Some kind of incestuous communication between two plugins might try that, perhaps, but quite frankly I'd rather it *failed*.
Comment 5 Matthew Barnes 2011-05-06 17:39:07 UTC
(In reply to comment #2)
> First we load a DSO which provides the symbol. Then we *unload* it, then we
> load *another* DSO which provides the same symbol. And internal references
> within that second DSO get resolved to the address where the function *used* to
> reside in the original DSO. That *has* to be broken, surely?

This is fixed already in 3.0 by splitting the installed backend modules into separate addressbook and calendar directories.  Same type of thing was also wrecking havoc with the GType system.
Comment 6 Matthew Barnes 2011-05-06 17:39:25 UTC
Removing blocker status.
Comment 7 Matthew Barnes 2011-05-06 17:44:43 UTC
The backends need to export certain symbols for initialization and shutdown:

   eds_module_initialize()
   eds_module_shutdown()
   eds_module_list_types()

Sounds to me like RTLD_LOCAL could break that.
Comment 8 Matthias Apitz 2011-05-06 18:39:51 UTC
David's proposed patch works fine so far w/o any visible side effect
Comment 9 David Woodhouse 2011-05-07 12:06:36 UTC
(In reply to comment #7)
> The backends need to export certain symbols for initialization and shutdown:
> 
>    eds_module_initialize()
>    eds_module_shutdown()
>    eds_module_list_types()
> 
> Sounds to me like RTLD_LOCAL could break that.
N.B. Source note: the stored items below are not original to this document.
-- ==== Sys2Proof/Machine/Pins.lean ====
section
/-! DEFINITION. Field pins, discrete inputs and outputs, and the sequence-of-events records of the field die (spec/14). -/

namespace Sys2Proof.Machine

/-! ## Assignments (R343, R344) -/

def pinFunc (s : State) (p : Nat) : Nat := getF s Pg.pin F.PIN_CFG_FUNC p
def pinInst (s : State) (p : Nat) : Nat := getF s Pg.pin F.PIN_CFG_INST p
def pinSig (s : State) (p : Nat) : Nat := getF s Pg.pin F.PIN_CFG_SIG p
def pinInv (s : State) (p : Nat) : Bool := getB s Pg.pin F.PIN_CFG_INV p

/-- A combination in the table of R343. -/
def pinAssignOk (func inst sig : Nat) : Bool :=
  if func ≤ 2 then inst == 0 && sig == 0
  else if func = 3 then decide (inst ≤ 31) && decide (sig ≤ 4)
  else if func = 4 then decide (inst ≤ 15) && decide (sig ≤ 7)
  else if func = 5 then decide (inst ≤ 7) && decide (sig ≤ 1)
  else if func = 6 ∨ func = 7 then decide (inst ≤ 7) && sig == 0
  else false

/-- The assignment makes the pin an output. -/
def pinIsOut (func sig : Nat) : Bool :=
  func == 2 || (func == 3 && 1 ≤ sig && sig ≤ 3) || func == 4 || (func == 5 && sig == 1) || func == 6

/-- The pins that PIN.CFG assigns: those whose register is listed with a FUNC other than 0. -/
def assignedPins (s : State) : List Nat :=
  s.regs.filterMap fun e =>
    if 1024 * Pg.pin + 64 ≤ e.1 ∧ e.1 < 1024 * Pg.pin + 256 ∧ wordBits e.2 0 4 ≠ 0 then some (e.1 - (1024 * Pg.pin + 64)) else none

/-- The pin that carries a signal. -/
def pinOf (s : State) (func inst sig : Nat) : Option Nat :=
  (assignedPins s).find? fun p => pinFunc s p == func && pinInst s p == inst && pinSig s p == sig

/-- The block an assignment names is in use (R344). -/
def blockInUse (s : State) (func inst : Nat) : Bool :=
  if func = 3 then pageEnabled s (Pg.ser inst)
  else if func = 5 then pageEnabled s (Pg.can inst)
  else if func = 4 then benRun s inst != 0
  else if func = 6 then (match tabGet s.time.trig inst with | some t => t.armed | none => false)
  else if func = 7 then getF s Pg.trg F.TRG_CAP_CTL_EDGE inst != 0
  else false

/-- What refuses a write that gives PIN.CFG[n] this value, as a cause (R35, R344). -/
def pinCfgRefusal (s : State) (p : Nat) (v : Word) : Option Nat :=
  let func := wordBits v 0 4
  let inst := wordBits v 4 5
  let sig := wordBits v 9 3
  let old := getW s Pg.pin (0x100 + 4 * p)
  if !pinAssignOk func inst sig then some Cause.range
  else if wordBits v 0 12 ≠ wordBits old 0 12 then
    (if 3 ≤ func ∧ (match pinOf s func inst sig with | some q => q != p | none => false) = true then some 0x40
     else if blockInUse s func inst || blockInUse s (wordBits old 0 4) (wordBits old 4 5) then some 0x41
     else none)
  else none

/-! ## Sequence-of-events records (R352 to R354) -/

/-- SOE record kinds. -/
def kChange : Nat := 0
def kChatterOn : Nat := 1
def kChatterOff : Nat := 2
def kOutCmd : Nat := 3
def kRbMismatch : Nat := 4
def kMark : Nat := 5
def kInitial : Nat := 6

/-- Bytes 0 to 27 of an SOE record (R352). -/
def soeBytes (stamp seq pin kind : Nat) (level unsync loss : Bool) (bounces delay lost : Nat) : List Byte :=
  leBytes 8 stamp ++ leBytes 4 seq ++ [BitVec.ofNat 8 pin] ++
  [BitVec.ofNat 8 (kind + (if level then 16 else 0) + (if unsync then 32 else 0) + (if loss then 64 else 0))] ++
  leBytes 2 (min bounces 65535) ++ leBytes 4 delay ++ leBytes 4 lost ++ leBytes 4 0

/-- SOE records that wait on the field die for the EVT channel. -/
def soeWaiting (s : State) : Nat :=
  (s.cul.fieldW.filter fun i => match i with | .record _ (.soe _) => true | _ => false).length

/-- A record of the field die takes the next SEQ and waits for the culvert; with 256 waiting it is lost and counted (R353). -/
def soeRecord (s : State) (stamp pin kind : Nat) (level unsync : Bool) (bounces delay : Nat) : State :=
  let q := getF s Pg.soe F.SOE_SEQ_SEQ
  let s1 := bump s Pg.soe F.SOE_SEQ_SEQ
  if 256 ≤ soeWaiting s then
    irqEvent (bump { s1 with fld := { s1.fld with soeLost := s1.fld.soeLost + 1 } } Pg.soe F.SOE_LOST) Pg.soe 4
  else
    let lost := s1.fld.soeLost
    fieldRecord { s1 with fld := { s1.fld with soeLost := 0 } }
      (.soe (soeBytes stamp q pin kind level unsync (lost != 0) bounces delay lost))

/-- A DIS record: none while DIS is disabled (R354). -/
def disRecord (s : State) (stamp pin kind : Nat) (level unsync : Bool) (bounces delay : Nat) : State :=
  if pageEnabled s Pg.dis then soeRecord s stamp pin kind level unsync bounces delay else s

/-- A DIS record of this instant. -/
def disNow (s : State) (pin kind : Nat) (level : Bool) : State := disRecord s (fieldLong s) pin kind level (!fieldSync s) 0 0

/-- EDGES covers a change to this level: 1 rising, 2 falling, 3 both (R346, R350). -/
def edgeCovers (s : State) (p : Nat) (level : Bool) : Bool :=
  (getF s Pg.dis F.DIS_CFG_EDGES p).testBit (if level then 0 else 1)

/-! ## Discrete inputs (R346 to R349) -/

def diNew : DiSt := { filt := false, deb := false, stamp := none, bounces := 0, inWindow := 0, started := false, initial := false }
def diOf (s : State) (p : Nat) : DiSt := (tabGet s.fld.di p).getD diNew
def setDi (s : State) (p : Nat) (d : DiSt) : State := { s with fld := { s.fld with di := tabSet s.fld.di p d } }

/-- Bit `p` of a bank of 32-bit words. -/
def bankBit (s : State) (pg : Nat) (f : FieldD) (p : Nat) : Bool := (getF s pg f (p / 32)).testBit (p % 32)
def setBank (s : State) (pg : Nat) (f : FieldD) (p : Nat) (v : Bool) : State :=
  let w := getF s pg f (p / 32)
  setF s pg f (if w.testBit (p % 32) = v then w else if v then w + 2 ^ (p % 32) else w - 2 ^ (p % 32)) (p / 32)

/-- The level of a pin changes at the ball; `raw` is the ball level. A discrete input holds the stamp of the first edge that left
the accepted level and counts the ones after it (R345 to R347). -/
def ballLevel (s : State) (p : Nat) (raw : Bool) : State :=
  let level := raw != pinInv s p
  if pinLevel s p = level then s
  else
    let s1 := setBank s Pg.pin F.PIN_LEVEL_LEVEL p level
    if pinFunc s1 p = 1 then
      let d := diOf s1 p
      if d.stamp.isSome then setDi s1 p { d with bounces := min (d.bounces + 1) 65535 }
      else if level ≠ d.deb then setDi s1 p { d with stamp := some (fieldLong s1, fieldNs s1, !fieldSync s1), bounces := 0 }
      else s1
    else s1

/-- The raw level has held for GLITCH (R346). -/
def diGlitch (s : State) (p : Nat) : State :=
  if pinFunc s p = 1 then setDi s p { diOf s p with filt := pinLevel s p } else s

/-- The INITIAL record of a pin, once a permit has come and its first debounce has ended (R354). -/
def diInitial (s : State) (p : Nat) : State :=
  let d := diOf s p
  if s.fld.permitSeen && d.started && !d.initial then
    let s1 := setDi s p { d with initial := true }
    if getF s1 Pg.dis F.DIS_CFG_EDGES p ≠ 0 then disNow s1 p kInitial (bankBit s1 Pg.dis F.DIS_LEVEL_LEVEL p) else s1
  else s

/-- A chatter profile is selected for the pin (R349). -/
def diChat (s : State) (p : Nat) : Bool := let c := getF s Pg.dis F.DIS_CFG_CHAT p; decide (1 ≤ c ∧ c ≤ 4)

/-- The pin locks when its Nth change falls within the window (R349). -/
def diLockCheck (s : State) (p : Nat) (level : Bool) : State :=
  let c := getF s Pg.dis F.DIS_CFG_CHAT p
  if diChat s p = true ∧ getF s Pg.dis F.DIS_CHAT_N (c - 1) ≤ (diOf s p).inWindow then
    irqEvent (disNow (setBank s Pg.dis F.DIS_LOCKED_LOCKED p true) p kChatterOn level) Pg.dis 2
  else s

/-- The filtered level has held for DEBOUNCE (R346, R347, R349). -/
def diDebounce (s : State) (p : Nat) : State :=
  let d := diOf s p
  if pinFunc s p ≠ 1 then s
  else if !d.started then
    diInitial (setDi (setBank s Pg.dis F.DIS_LEVEL_LEVEL p d.filt) p { d with deb := d.filt, started := true, stamp := none, bounces := 0 }) p
  else if d.filt = d.deb then s
  else if bankBit s Pg.dis F.DIS_LOCKED_LOCKED p then
    bump (setDi s p { d with deb := d.filt, stamp := none, bounces := 0 }) Pg.dis F.DIS_SUPPRESSED
  else
    let st := d.stamp.getD (fieldLong s, fieldNs s, !fieldSync s)
    let s1 := bump (setBank s Pg.dis F.DIS_LEVEL_LEVEL p d.filt) Pg.dis F.DIS_CHANGES
    let s2 := setDi s1 p { d with deb := d.filt, stamp := none, bounces := 0, inWindow := if diChat s p then d.inWindow + 1 else 0 }
    let s3 := if edgeCovers s2 p d.filt then
        disRecord s2 st.1 p kChange d.filt st.2.2 d.bounces ((fieldNs s2 - st.2.1) % 2 ^ 32) else s2
    diLockCheck s3 p d.filt

/-- The raw level has returned to the accepted level for GLITCH + DEBOUNCE: the held stamp is discarded (R347). -/
def diDiscard (s : State) (p : Nat) : State :=
  let d := diOf s p
  if pinFunc s p = 1 ∧ pinLevel s p = d.deb then setDi s p { d with stamp := none, bounces := 0 } else s

/-- No transition of the raw level for REL: the lock ends (R349). -/
def diRelease (s : State) (p : Nat) : State :=
  if bankBit s Pg.dis F.DIS_LOCKED_LOCKED p then
    let d := diOf s p
    let changed := bankBit s Pg.dis F.DIS_LEVEL_LEVEL p != d.filt
    let s1 := setBank (setBank s Pg.dis F.DIS_LOCKED_LOCKED p false) Pg.dis F.DIS_LEVEL_LEVEL p d.filt
    let s2 := if changed then bump s1 Pg.dis F.DIS_CHANGES else s1
    disNow (setDi s2 p { d with deb := d.filt, stamp := none, bounces := 0, inWindow := 0 }) p kChatterOff d.filt
  else s

/-- The oldest counted change leaves the chatter window (R349). -/
def diWindowLeave (s : State) (p : Nat) : State :=
  let d := diOf s p
  if bankBit s Pg.dis F.DIS_LOCKED_LOCKED p then s else setDi s p { d with inWindow := d.inWindow - 1 }

/-! ## Outputs (R350, R351) -/

/-- The level of the signal that an output pin carries, before INV. A character, a CAN frame's bits and a serial waveform are one
level: mark and recessive. `none`: the block does not drive it. -/
def sigLevel (s : State) (p : Nat) : Option Bool :=
  let i := pinInst s p
  let g := pinSig s p
  match pinFunc s p with
  | 2 => some (bankBit s Pg.dis F.DIS_OUT_OUT p)
  | 3 =>
    if g = 1 then some ((!(serOf s i).breaking) != getB s (Pg.ser i) F.SER_CFG_INV_TX)
    else if g = 2 then some (getB s (Pg.ser i) F.SER_STAT_DE == getB s (Pg.ser i) F.SER_CFG_DE_POL)
    else if g = 3 then
      (if getB s (Pg.ser i) F.SER_CFG_FC_EN then some ((fifoOf s i).fc == getB s (Pg.ser i) F.SER_CFG_FC_POL) else none)
    else none
  | 4 => some ((benSlots s i).testBit g)
  | 5 => if g = 1 then some true else none
  | 6 => (match tabGet s.time.trig i with | some t => some (t.pulse != t.prog.pol) | none => some false)
  | _ => none

/-- What the hub drives an output ball with (R350, R351, R354). -/
def pinDrive (s : State) (p : Nat) : Option Bool :=
  let od := getB s Pg.pin F.PIN_CFG_OD p
  if !pinIsOut (pinFunc s p) (pinSig s p) then none
  else if (pairSilent s && pairRole s != 5) || !s.fld.permitSeen then none
  else if !s.cul.permitLive then
    match getF s Pg.pin F.PIN_CFG_LOST p with
    | 1 => some false
    | 2 => if od then none else some true
    | 3 => (tabGet s.fld.drive p).getD none
    | _ => none
  else
    match sigLevel s p with
    | some l => let b := l != pinInv s p; if od && b then none else some b
    | none => none

/-- The pull at a ball: none while it is driven (R345). -/
def pinPull (s : State) (p : Nat) (d : Option Bool) : Nat := if d.isSome then 0 else getF s Pg.pin F.PIN_CFG_PULL p

/-- PIN.CFG[p] has taken a value (R345, R346): INV acts on the level as it stands, and a new PULL on an undriven ball. -/
def pinCfgNote (s : State) (p : Nat) (old new : Word) : State :=
  let inv := F.PIN_CFG_INV.lo
  let s1 := if old.getLsbD inv == new.getLsbD inv then s else ballLevel s p (pinLevel s p != old.getLsbD inv)
  let d := (tabGet s1.fld.drive p).getD none
  if wordBits old F.PIN_CFG_PULL.lo F.PIN_CFG_PULL.w = wordBits new F.PIN_CFG_PULL.lo F.PIN_CFG_PULL.w ∨ d.isSome = true then s1
  else emit s1 (.pin p none (pinPull s1 p none))

/-- Every output ball takes the level it is driven with now; a changed drive is an output of the command. -/
def pinRefresh (s : State) (p : Nat) : State :=
  let d := pinDrive s p
  if (tabGet s.fld.drive p).getD none = d then s
  else
    let s1 := { s with fld := { s.fld with drive := match d with | some _ => tabSet s.fld.drive p d | none => tabDel s.fld.drive p } }
    let s2 := emit s1 (.pin p d (pinPull s p d))
    match d with | some l => ballLevel s2 p l | none => s2

/-- The refresh of every ball that is assigned or driven. -/
def pinsRefresh (s : State) : State :=
  ((assignedPins s ++ (s.fld.drive.map (·.1)).filter fun p => pinFunc s p == 0)).foldl pinRefresh s

/-- A write of DIS.OUT word `k` (R350): each changed DO pin that EDGES covers gives an OUT_CMD record. -/
def doWriteOut (s : State) (k : Nat) (v : Word) : State :=
  let old := getW s Pg.dis (0xA0 + 4 * k)
  let s1 := setW s Pg.dis (0xA0 + 4 * k) v
  ((List.range 32).filter fun b => old.getLsbD b != v.getLsbD b && pinFunc s (32 * k + b) == 2 &&
      edgeCovers s (32 * k + b) (v.getLsbD b)).foldl (fun a b => disNow a (32 * k + b) kOutCmd (v.getLsbD b)) s1

/-- An output's read-back has differed from its drive for 10 µs (R350): the record is stamped at the start of the mismatch. -/
def rbMismatchEvent (s : State) (p : Nat) : State :=
  match (tabGet s.fld.drive p).getD none with
  | some l =>
    if getB s Pg.dis F.DIS_CFG_RB_EN p && (pinLevel s p != pinInv s p) != l then
      let s1 := irqEvent (bump (setBank s Pg.dis F.DIS_RB_ERR_ERR p true) Pg.dis F.DIS_RB_MISMATCH) Pg.dis 3
      let ns := fieldNs s1 - 10000
      let st := (ns / 1000000000 % 2 ^ 32) * 2 ^ 32 + ns % 1000000000
      disRecord s1 st p kRbMismatch l (!syncBefore s1 10000) 0 0
    else s
  | none => s

/-! ## The journal of records on the ring die (R353) -/

/-- The ring of records holds this many. -/
def soeSlots : Nat := 2097152

/-- A record that has reached the ring die is written to its slot with its CRC, and only then WR advances (R309, R353). -/
def soeStore (s : State) (rec_ : List Byte) : State :=
  let wr := getF s Pg.soe F.SOE_WR_WR
  let unread := (wr + soeSlots - getF s Pg.soe F.SOE_RD_RD) % soeSlots
  if unread = soeSlots - 1 then
    irqEvent (bump { s with fld := { s.fld with soeRingLost := s.fld.soeRingLost + 1 } } Pg.soe F.SOE_LOST) Pg.soe 4
  else
    let n := s.fld.soeRingLost
    let lost := leAt rec_ 20 4
    let rec1 := if n = 0 then rec_ else
      putBytes (putBytes rec_ 13 [BitVec.ofNat 8 (beAt rec_ 13 1) ||| 0x40#8]) 20
        (leBytes 4 (if lost = 0xFFFFFFFF then lost else min (lost + n) 0xFFFFFFFF))
    let s1 := jWrite { s with fld := { s.fld with soeRingLost := 0 } } (0x27000000 + 32 * wr) (rec1 ++ leBytes 4 (crc32c rec1))
    let s2 := irqEvent (bump (setF s1 Pg.soe F.SOE_WR_WR (wr + 1)) Pg.soe F.SOE_RECORDS) Pg.soe 2
    if unread + 1 = getF s2 Pg.soe F.SOE_WMARK_HIGH then irqEvent s2 Pg.soe 3 else s2

/-- What refuses a write of SOE.RD: moving it past WR (R309, R353). -/
def soeRdBad (s : State) (rd : Nat) : Bool :=
  let old := getF s Pg.soe F.SOE_RD_RD
  decide ((getF s Pg.soe F.SOE_WR_WR + soeSlots - old) % soeSlots < (rd + soeSlots - old) % soeSlots)

/-- The MARK record of losses under culvert version 1 (R310, R353). -/
def soeMark (s : State) (first : Nat) : State :=
  fieldRecord s (.soe (soeBytes (fieldLong s) first 0xFF kMark false (!fieldSync s) true 0 0 0xFFFFFFFF))

/-- Records still on the field die at a block reset of PIN, DIS or SOE, or at a warm reset, are lost and marked (R353, R354). -/
def soeReset (s : State) : State :=
  let gone := s.cul.fieldW.filterMap fun i => match i with | .record _ (.soe r) => some r | _ => none
  match gone with
  | [] => s
  | r :: _ =>
    let s1 := { s with cul := { s.cul with fieldW := s.cul.fieldW.filter fun i => match i with | .record _ (.soe _) => false | _ => true } }
    soeMark (bump { s1 with fld := { s1.fld with soeLost := 0 } } Pg.soe F.SOE_LOST gone.length) (leAt r 8 4)

/-- Discrete state across a pin or cold reset: filters restart (R354). -/
def diRestart (s : State) : State := { s with fld := { s.fld with di := [], drive := [], permitSeen := false } }

end Sys2Proof.Machine
end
No, it uses g_module_symbol() (aka dlsym()) for that. It *has* to, otherwise it could never manage to load more than one module.

I can't think of any valid case for wanting RTLD_GLOBAL.
Comment 10 David Woodhouse 2011-05-07 12:17:04 UTC
(In reply to comment #5)
> This is fixed already in 3.0 by splitting the installed backend modules into
> separate addressbook and calendar directories.  Same type of thing was also
> wrecking havoc with the GType system.

It's only a partial fix. If multiple modules use the same name for a non-static function or variable, that'll still collide, with no warning at build time.
Comment 11 David Woodhouse 2011-05-09 13:42:54 UTC
To ssh://dwmw2@git.gnome.org/git/evolution-data-server
   bdc460e..6d97047  gnome-2-32 -> gnome-2-32
   8dbd88c..f1980b5  gnome-3-0 -> gnome-3-0
   7e186ad..671aac1  master -> master